With Justices Gorsuch and Kavanaugh joining the Court since the decision on the Texas law, the dynamics of the Court’s review of abortion laws may be changing. Justice Gorsuch, generally a conservative, replaced a strong opponent of abortion rights, the late Justice Antonin Scalia, but Justice Kavanaugh took the seat vacated by the retirement last year of Justice Anthony Kennedy.

Kennedy was a part of the five-Justice majority that struck down the Texas law in 2016; the others in that lineup were the Court’s four most liberal Justices. Kennedy also was a principal architect of the 1992 decision that salvaged much of the constitutional right to abortion that had been first declared in Roe v. Wade in 1973.

One factor in the Court’s decision against the Texas law was that, when it initially went into effect, it resulted in the immediate closing of 11 of Texas’s 40 abortion clinics, and later resulted in closing about half of the state’s total.

When the Court considers the two new cases involving the Louisiana law (which was passed by that state’s legislature shortly after the lawmakers there saw the effect that such a law had had in Texas), the likelihood appears to be that the four more liberal Justices will vote to nullify that statute.

That will put a good deal of the focus of the lawyers in the case, as well as of Court observers, on Chief Justice John G. Roberts, Jr., because he may well hold the deciding vote this time. He was one of the three dissenters when the Court ruled against the Texas law, although the opinion he joined was a narrow one based mainly on a procedural reason, not the merits of the law.

Perhaps of more importance, Roberts joined with the Court’s four liberal Justices last February temporarily blocking enforcement of the Louisiana law. That majority did not explain its reasons for doing so. One possible reason for the Chief Justice’s action could have been the strong complaints of the dissenters in the appeals court that the Justices’ Texas decision was not followed.

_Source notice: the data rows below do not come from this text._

-- ==== Sys2Proof/Laws/KeepsPower.lean ====
section
/-! SUPPORT. What every operation keeps, continued. -/

namespace Sys2Proof.Machine

open Sys2Proof

/-! ### Telemetry -/

theorem calOutcome.updBoot'_keeps {p : Kept} {s : State} (h : Keeps p s) : Keeps p (calOutcome.updBoot' s) := by
  unfold calOutcome.updBoot'
  repeat' first | with_reducible assumption | fail_if_no_progress with_reducible apply keeps_upd

theorem setConv_keeps {p : Kept} {s : State} {a0 a1} (h : Keeps p s) : Keeps p (setConv a0 a1 s) := by
  unfold setConv
  repeat' first | with_reducible assumption | fail_if_no_progress with_reducible apply keeps_upd

theorem updConv_keeps {p : Kept} {s : State} {a0 a1} (h : Keeps p s) : Keeps p (updConv a0 a1 s) := by
  unfold updConv
  repeat' first | with_reducible assumption | with_reducible apply setConv_keeps

theorem startRecal_keeps {p : Kept} {s : State} {a0} (h : Keeps p s) : Keeps p (startRecal a0 s) := by
  unfold startRecal
  repeat' first | with_reducible assumption | with_reducible apply updConv_keeps | with_reducible refine ite_keeps (fun _ => ?_) (fun _ => ?_)

theorem startPass_keeps {p : Kept} {s : State} {a0 a1} (h : Keeps p s) : Keeps p (startPass a0 a1 s) := by
  unfold startPass
  repeat' first | with_reducible assumption | with_reducible apply updConv_keeps | with_reducible refine ite_keeps (fun _ => ?_) (fun _ => ?_)

theorem telEvent_keeps {p : Kept} {s : State} {a0 a1} (h : Keeps p s) : Keeps p (telEvent a0 a1 s) := by
  unfold telEvent
  repeat' first | with_reducible assumption | with_reducible apply setLive_keeps

theorem passDone_keeps {p : Kept} {s : State} {a0 a1} (h : Keeps p s) : Keeps p (passDone a0 a1 s) := by
  unfold passDone
  repeat' first
    | with_reducible assumption | with_reducible apply setConv_keeps | with_reducible apply startPass_keeps | with_reducible apply telEvent_keeps
    | with_reducible refine ite_keeps (fun _ => ?_) (fun _ => ?_)

theorem afterCovered_keeps {p : Kept} {s : State} {a0 a1 a2} (h : Keeps p s) : Keeps p (afterCovered a0 a1 a2 s) := by
  unfold afterCovered
  repeat' first | with_reducible assumption | with_reducible apply updConv_keeps | with_reducible apply passDone_keeps | with_reducible refine ite_keeps (fun _ => ?_) (fun _ => ?_)

theorem goOn_keeps {p : Kept} {s : State} {a0 a1} (h : Keeps p s) : Keeps p (goOn a0 a1 s) := by
  unfold goOn
  repeat' first
    | with_reducible assumption | with_reducible apply setConv_keeps | with_reducible apply startPass_keeps
    | with_reducible refine ite_keeps (fun _ => ?_) (fun _ => ?_) | split | dsimp only

theorem injTrigger_keeps {p : Kept} {s : State} {a0 a1} (h : Keeps p s) : Keeps p (injTrigger a0 a1 s) := by
  unfold injTrigger
  repeat' first | with_reducible assumption | with_reducible apply setConv_keeps | with_reducible refine ite_keeps (fun _ => ?_) (fun _ => ?_) | split

theorem fieldTrigger_keeps {p : Kept} {s : State} {a0 a1} (h : Keeps p s) : Keeps p (fieldTrigger a0 a1 s) := by
  unfold fieldTrigger
  repeat' first | with_reducible assumption | with_reducible apply injTrigger_keeps

theorem telCommit_keeps {p : Kept} {s : State} {a0 a1} (h : Keeps p s) : Keeps p (telCommit a0 a1 s) := by
  unfold telCommit
  repeat' first | with_reducible assumption | with_reducible apply setConv_keeps | with_reducible apply startPass_keeps | with_reducible refine ite_keeps (fun _ => ?_) (fun _ => ?_)

theorem injectedDone_keeps {p : Kept} {s : State} {a0 a1} (h : Keeps p s) : Keeps p (injectedDone a0 a1 s) := by
  unfold injectedDone
  repeat' first | with_reducible assumption | with_reducible apply setConv_keeps | with_reducible apply goOn_keeps | with_reducible refine ite_keeps (fun _ => ?_) (fun _ => ?_)

theorem afterInjected_keeps {p : Kept} {s : State} {a0 a1 a2} (h : Keeps p s) : Keeps p (afterInjected a0 a1 a2 s) := by
  unfold afterInjected
  repeat' first
    | with_reducible assumption | with_reducible apply updConv_keeps | with_reducible apply telEvent_keeps | with_reducible apply countUp_keeps
    | with_reducible apply injectedDone_keeps | with_reducible refine ite_keeps (fun _ => ?_) (fun _ => ?_)

theorem stageSixFails_keeps {p : Kept} {s : State} (h : Keeps p s) : Keeps p (stageSixFails s) := by
  unfold stageSixFails
  repeat' first | with_reducible assumption | fail_if_no_progress with_reducible apply keeps_upd | with_reducible refine ite_keeps (fun _ => ?_) (fun _ => ?_)

theorem calOutcome_keeps {p : Kept} {s : State} {a0 a1 a2} (h : Keeps p s) : Keeps p (calOutcome a0 a1 a2 s) := by
  unfold calOutcome
  repeat' first
    | with_reducible assumption | with_reducible apply updConv_keeps | with_reducible apply logTransient_keeps
    | with_reducible apply recordErrAny_keeps | with_reducible apply telEvent_keeps | with_reducible apply report_keeps
    | with_reducible apply calOutcome.updBoot'_keeps | with_reducible refine ite_keeps (fun _ => ?_) (fun _ => ?_) | split
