theorem answerUnmapped_keeps {p : Kept} {s : State} {a0 a1} (h : Keeps p s) : Keeps p (answerUnmapped a0 a1 s) := by
  unfold answerUnmapped
  repeat' first | with_reducible assumption | with_reducible apply clLast_keeps | with_reducible apply countUp_keeps | with_reducible apply sendResp_keeps

theorem transitWay_keeps {p : Kept} {s : State} {a0 a1 a2} (h : Keeps p s) : Keeps p (transitWay a0 a1 a2 s).2 := by
  unfold transitWay
  repeat' first | with_reducible assumption | with_reducible apply countUp_keeps | with_reducible apply sendResp_keeps | with_reducible apply answerUnmapped_keeps | split | dsimp only

theorem transitMsg_keeps {p : Kept} {s : State} {a0 a1 a2 a3} (h : Keeps p s) : Keeps p (transitMsg a0 a1 a2 a3 s) := by
  unfold transitMsg
  repeat' first
    | with_reducible assumption | with_reducible apply transitWay_keeps | with_reducible apply egress_keeps | with_reducible apply rxConsume_keeps
    | fail_if_no_progress with_reducible apply keeps_upd | with_reducible refine snd_keeps (by assumption) ?_ | split

theorem rxAuto_keeps {p : Kept} {s : State} {a0 a1 a2} (h : Keeps p s) {t} (e : rxAuto a0 a1 a2 s = some t) : Keeps p t := by
  unfold rxAuto at e
  repeat' first | cases e | split at e
  repeat' first | with_reducible assumption | with_reducible apply rxConsume_keeps | with_reducible apply countUp_keeps | with_reducible apply transitMsg_keeps

theorem rxSettle_keeps {p : Kept} {s : State} {a0 a1 a2} (h : Keeps p s) : Keeps p (rxSettle a0 a1 a2 s) := by
  induction a2 generalizing s  with
  | zero =>
    unfold rxSettle
    repeat' with_reducible assumption
  | succ _ ih =>
    unfold rxSettle
    repeat' first | with_reducible apply ih | with_reducible assumption | with_reducible refine rxAuto_keeps ?_ (by assumption) | split

theorem takeMsg_keeps {p : Kept} {s : State} {a0 a1 a2 a3} (hF : ∀ x s, Keeps p s → Keeps p (a3 x s)) (h : Keeps p s) : Keeps p (takeMsg a0 a1 a2 a3 s) := by
  unfold takeMsg
  repeat' first
    | with_reducible assumption | with_reducible apply hF | with_reducible apply rxConsume_keeps | with_reducible apply rxSettle_keeps
    | with_reducible refine ite_keeps (fun _ => ?_) (fun _ => ?_) | split

theorem refuseIn_keeps {p : Kept} {s : State} {a0 a1 a2} (h : Keeps p s) : Keeps p (refuseIn a0 a1 a2 s) := by
  unfold refuseIn
  repeat' first | with_reducible assumption | with_reducible apply answerUnmapped_keeps | with_reducible apply sendResp_keeps | with_reducible refine ite_keeps (fun _ => ?_) (fun _ => ?_)

theorem inboundReq_keeps {p : Kept} {s : State} {a0 a1 a2} (hF : ∀ x y s, Keeps p s → Keeps p (a1 x y s)) (h : Keeps p s) : Keeps p (inboundReq a0 a1 a2 s) := by
  unfold inboundReq
  repeat' first | with_reducible assumption | with_reducible apply hF | with_reducible apply refuseIn_keeps | split

theorem sendFlush_keeps {p : Kept} {s : State} {a0 a1 a2 a3} (h : Keeps p s) : Keeps p (sendFlush a0 a1 a2 a3 s) := by
  unfold sendFlush
  repeat' first | with_reducible assumption | with_reducible apply injectEngine_keeps | with_reducible apply updIn_keeps

theorem serveWr_keeps {p : Kept} {s : State} {a0 a1 a2} (h : Keeps p s) : Keeps p (serveWr a0 a1 a2 s) := by
  unfold serveWr
  repeat' first
    | with_reducible assumption | with_reducible apply injectEngine_keeps | with_reducible apply finishIn_keeps | with_reducible apply sendFlush_keeps
    | with_reducible refine foldl_keeps (fun _ _ _ => ?_) ?_ | fail_if_no_progress with_reducible apply keeps_upd

theorem execPclWr_keeps {p : Kept} {s : State} {a0 a1} (h : Keeps p s) {t} (e : execPclWr a0 a1 s = .next t) : Keeps p t := by
  unfold execPclWr at e
  repeat' (injection e with e; subst e)
  repeat' first | with_reducible assumption | with_reducible apply takeMsg_keeps | with_reducible apply inboundReq_keeps | with_reducible apply serveWr_keeps | intro _

theorem lateResp_keeps {p : Kept} {s : State} (h : Keeps p s) : Keeps p (lateResp s) := by
  unfold lateResp
  repeat' first | with_reducible assumption | with_reducible apply countUp_keeps

theorem response_keeps {p : Kept} {s : State} {a0 a1} (hF : ∀ x s, Keeps p s → Keeps p (a1 x s)) (h : Keeps p s) : Keeps p (response a0 a1 s) := by
  unfold response
  repeat' first
    | with_reducible assumption | with_reducible apply hF | with_reducible apply endReq_keeps | with_reducible apply lateResp_keeps
    | with_reducible refine takeReq_keeps ?_ (by assumption) | with_reducible apply reqEnded_keeps
    | with_reducible refine ite_keeps (fun _ => ?_) (fun _ => ?_) | split

theorem execPclWrAck_keeps {p : Kept} {s : State} {a0 a1} (h : Keeps p s) {t} (e : execPclWrAck a0 a1 s = .next t) : Keeps p t := by
  unfold execPclWrAck at e
  repeat' (injection e with e; subst e)
  repeat' first | with_reducible assumption | with_reducible apply takeMsg_keeps | with_reducible apply response_keeps | with_reducible apply landed_keeps | intro _

theorem serveRd_keeps {p : Kept} {s : State} {a0 a1 a2} (h : Keeps p s) : Keeps p (serveRd a0 a1 a2 s) := by
  unfold serveRd
  repeat' first
    | with_reducible assumption | with_reducible apply finishIn_keeps | with_reducible apply injectEngine_keeps
    | with_reducible refine foldl_keeps (fun _ _ _ => ?_) ?_ | fail_if_no_progress with_reducible apply keeps_upd

theorem execPclRd_keeps {p : Kept} {s : State} {a0 a1} (h : Keeps p s) {t} (e : execPclRd a0 a1 s = .next t) : Keeps p t := by
  unfold execPclRd at e
  repeat' (injection e with e; subst e)
  repeat' first | with_reducible assumption | with_reducible apply takeMsg_keeps | with_reducible apply inboundReq_keeps | with_reducible apply serveRd_keeps | intro _

theorem trainTimeout_keeps {p : Kept} {s : State} {a0} (h : Keeps p s) : Keeps p (trainTimeout a0 s) := by
  unfold trainTimeout
  repeat' first | with_reducible assumption | with_reducible apply linkFails_keeps | with_reducible refine ite_keeps (fun _ => ?_) (fun _ => ?_)

theorem execLinkTrainTimeout_keeps {p : Kept} {s : State} {a0} (h : Keeps p s) {t} (e : execLinkTrainTimeout a0 s = .next t) : Keeps p t := by
  unfold execLinkTrainTimeout at e
  repeat' (injection e with e; subst e)
  repeat' first | with_reducible assumption | with_reducible apply trainTimeout_keeps

theorem sendHello_keeps {p : Kept} {s : State} {a0} (h : Keeps p s) : Keeps p (sendHello a0 s) := by
  unfold sendHello
  repeat' first | with_reducible assumption | with_reducible apply sendCtl_keeps | with_reducible apply emit_keeps | with_reducible refine ite_keeps (fun _ => ?_) (fun _ => ?_)

theorem enterAttest_keeps {p : Kept} {s : State} {a0} (h : Keeps p s) : Keeps p (enterAttest a0 s) := by
  unfold enterAttest
  repeat' first | with_reducible assumption | with_reducible apply freshWord_keeps | with_reducible apply emit_keeps | with_reducible apply updLink_keeps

Three conservative members of the Court — Justices Gorsuch, Thomas and Samuel A. Alito Jr. – voted in dissent in February and thus would have allowed the law to be enforced, but they did not spell out their reasons. Justice Kavanaugh also would have allowed enforcement but he wrote that he had voted to do so only to permit the gathering of facts about the law’s actual effects.

The Court will hold a hearing on the combined cases early next year, and it is expected to issue a final ruling before next summer. That would mean that the decision would emerge in the midst of the presidential election, in which the future of the Supreme Court may be a prominent campaign issue.

Lyle Denniston has been writing about the Supreme Court since 1958. His work has appeared here since mid-2011.